The Washington Post
Critic rating
Neighborhood: Courthouse
Cuisine: Steakhouse
Price: $$ ($15-$24)
Sound check: 77 decibels (Must speak with raised voice)
Michael Landrum is the man behind the continually expanding Ray’s empire.
Our Review

By Tom Sietsema
Sunday, May 20, 2012

Then: The poor man's Morton's (2009)
Again: Morton's, move over

One of the hardest details for a restaurant to nail is consistency. Ray's The Steaks offers reliable sizzle. Even though we haven't had a date in a while, the Arlington steakhouse I remember for its wide variety of cuts, family-style side dishes, carefully chosen wines and easygoing service sticks admirably close to the original recipe written by owner Michael Landrum.

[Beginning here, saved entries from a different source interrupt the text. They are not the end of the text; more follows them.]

/-- The package. -/
structure State where
  /-- Zenith count (R228). -/
  zc      : Nat
  /-- LATT[a][b] (R229). -/
  latt    : Vector (Vector Nat 8) 8
  /-- This device's number on the fabric (R178). -/
  dev     : Nat
  cores   : Vector Core 64
  mem     : Memory
  home    : List Line
  rdc     : Vector (List Line) 2
  /-- Cells of the four Cumulus dies: owner core and handle by cell number (R250, R253). -/
  cells   : Vector (Sparse (Fin 64 × Fin 8)) 4
  /-- The count from which the allocator of each die is free again (R259). -/
  allocAt : Vector Nat 4
  /-- The distributor's view of free cells (R291). -/
  view    : Vector Nat 4
  /-- Commands in the Nimbus queue at Aurora's last report, and in the distributor's view (R291). -/
  nbDepth : Nat
  nbView  : Nat
  mtu     : Vector Mtu 4
  regs    : HostRegs
  mail    : Vector Mail 64
  runs    : List Run
  pins    : List Pin
  images  : Sparse ImageSlot
  qps     : Sparse Qp
  cnts    : Sparse Cnt
  ranks   : List Rank
  helds   : List Held
  /-- Contexts that have ended and whose context-table entry has not been written again (R301, R316). -/
  ended   : List (BitVec 12)
  /-- DOMSYNC 3 arrivals held: D3ID, barrier number, device (R297). -/
  arrivals : List (BitVec 16 × Nat × Nat)
  gov     : Gov
  /-- The Stratus clock since device reset, in units of 1/144403552893600 ns, and the correction of its reading by
  steps, in ns (R351, R364). -/
  time    : Nat
  ptp     : Int
  /-- The Stratus time of the last send toward a device (R387). -/
  sent    : Sparse Nat
  /-- Energy counters of the dies and of filler, in mJ modulo 2³² (R362, R363). -/
  energy  : Vector Nat 8
  fill    : Nat
  /-- What the members of series pairs do in windows that have not been balanced, and the filler injected (R262, R354). -/
  work    : List Work
  filler  : List Work
  /-- GDDR-7 devices fitted to each memory channel (R2). -/
  pop     : Vector Nat 64
  trust   : Trust
  /-- Flit failures in a row and replay state of each port (R339). -/
  flits   : Vector Nat 12
  /-- MSI-X vectors sent, oldest first, and the mask and pending bits of each vector (R382; log 83). -/
  msix    : List Nat
  vecMask : BitVec 2048
  vecPend : BitVec 2048
  outbox  : List Msg
  /-- Acknowledgements held until a port comes up (R387). -/
  ackHeld : List Msg
  /-- Answers of BAR2 and register reads to the host, oldest first: value, or Unsupported Request. -/
  replies : List (Option Nat)
  /-- The model's own: the issuing slot. -/
  turn    : Turn
  /-- The model's own: what the current event step acts on. -/
  ev      : Ev
  /-- The model's own: the words that issue in this cycle and have not yet: core, cluster, and whether its bundle has
  formed (R232). -/
  todo    : List (Fin 64 × Cl × Bool)
  /-- The model's own: the device's timed steps, by count. -/
  agenda  : List Timed
  /-- The model's own: what the outside world does, by count. -/
  inbox   : List Timed
  /-- The model's own: choices the spec leaves open (latencies, orders); an empty tape answers 0. -/
  choices : List Nat
  /-- The model's own: number of open data values used so far. -/
  freeCtr : Nat
  /-- The model's own: next identifier of a pending step. -/
  nextId  : Nat
  deriving DecidableEq, Repr

/-- Why the machine stops. No step of this model raises one: every exception of this hardware is taken
as a next state (R317-R326). Safe. -/
inductive Fault where
  /-- A stop with no exception the spec describes; raised by no meaning. Safe. -/
  | machineCheck
  deriving DecidableEq, Repr

/-- Why an instruction has no meaning here. -/
inductive Refusal where
  /-- The instruction's meaning has not been written; raised by an arm of `exec` only. Safe. -/
  | notModelled (mnemonic : String)
  deriving DecidableEq, Repr

/-- Fused latencies: DESIGN CHOICE 0 on the diagonal and 6 elsewhere, within R229 (log 1). -/
def lattFuses : Vector (Vector Nat 8) 8 :=
  #v[#v[0, 6, 6, 6, 6, 6, 6, 6], #v[6, 0, 6, 6, 6, 6, 6, 6], #v[6, 6, 0, 6, 6, 6, 6, 6],
     #v[6, 6, 6, 0, 6, 6, 6, 6], #v[6, 6, 6, 6, 0, 6, 6, 6], #v[6, 6, 6, 6, 6, 0, 6, 6],
     #v[6, 6, 6, 6, 6, 6, 0, 6], #v[6, 6, 6, 6, 6, 6, 6, 0]]

/-- Units of Stratus time in a nanosecond: a cycle of every clock code is a whole number of them (R351). -/
def unitsPerNs : Nat := 144403552893600

/-- The governor's window of 100 µs (R352). -/
def windowSpan : Nat := 100000 * unitsPerNs

/-- The registers of BAR0 at reset (R302, R292, R351, R366-R374). -/
def HostRegs.reset : HostRegs where
  frbase := 0
  frctl := 0
  frhead := 0
  frtail := 0
  frlost := 0
  ctxbase := 0
  tinvBusy := false
  tinvPinned := false
  pdl := 0x01000000
  prstCid := 0
  prstRes := 0
  dbres := 0
  dage := 0x01000000
  pwctl := 0x0100000004000000
  clk := 16
  ipkg := 0
  excr := 0
  excf := 0
  tlbase := 0
  tlctl := 256000
  tlhead := 0
  lock := false
  offs := 0
  drstDie := 0
  drstState := 0
  drstForced := false
  drstCur := 0
  drstMark := 0
  drdl := 0x00100000
  mop := 0
  marg := Vector.replicate 3 0
  mbusy := false
  mresult := 0
  ready0 := 0
  ready1 := 0
  errhead := 0
  cecnt := Vector.replicate 8 0
  errrec := Vector.replicate 16 (0, 0, 0, 0)
  replica := Vector.replicate 16 (0, 0)
  hostUp := true
  portUp := Vector.replicate 12 false
  portRetry := Vector.replicate 12 0
  portDowns := Vector.replicate 12 0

Ray's short list of appetizers includes tasty blackened scampi, sherry-laced crab bisque and "devilishly good" deviled eggs stuffed with steak tartare that aren't nearly as generous as on my last visit. This time, the eggs tasted mostly of capers and yolk.

Next visit, I'm cutting right to the meat of the matter. I'm partial to the restaurant's "butcher" (proprietary) selections, cuts overlooked in a lot of meat markets. They include the ropy-but-succulent onglet and the crown of rib-eye known as calette, the latter enriched with a coin of shallot butter. As ever, you can upgrade to dry-aged, bone-in steaks.

New since my last gorge: Grass-fed beef from a Virginia farm, which I experienced as a fist-size, lean-tasting, 10-ounce sirloin of satisfaction at the suggestion of my server. "I'd rather eat meat from happy cows," she said, explaining why she steered me away from the Midwestern competition.

Friends and I washed back the entrees with the aptly named Racy, a peppery, cherry-bright blend of cabernet sauvignon, cabernet franc and zinfandel from Naughty Cellars in Napa Valley.

The creamed spinach doesn't stint on garlic, and the mashed potatoes aren't shy on butter. Included in the cost of an entree, they make perfect sidekicks.

Cheesecake from Carnegie Deli in New York is a suitably Sybaritic way to end a beefy, buttery dinner, but I actually prefer the Key lime pie baked in-house. There's (dense) chocolate mousse, too, in three shades of chocolate: white, milk and dark.

Dishes are occasionally auctioned off ("Who gets the rib-eye?"), and the decor is consciously neutral. But if you've come for a soup-to-nuts steak experience that won't force you to choose between meat and the rent, the always-busy Ray's The Steaks is what you want to squeeze into for dinner.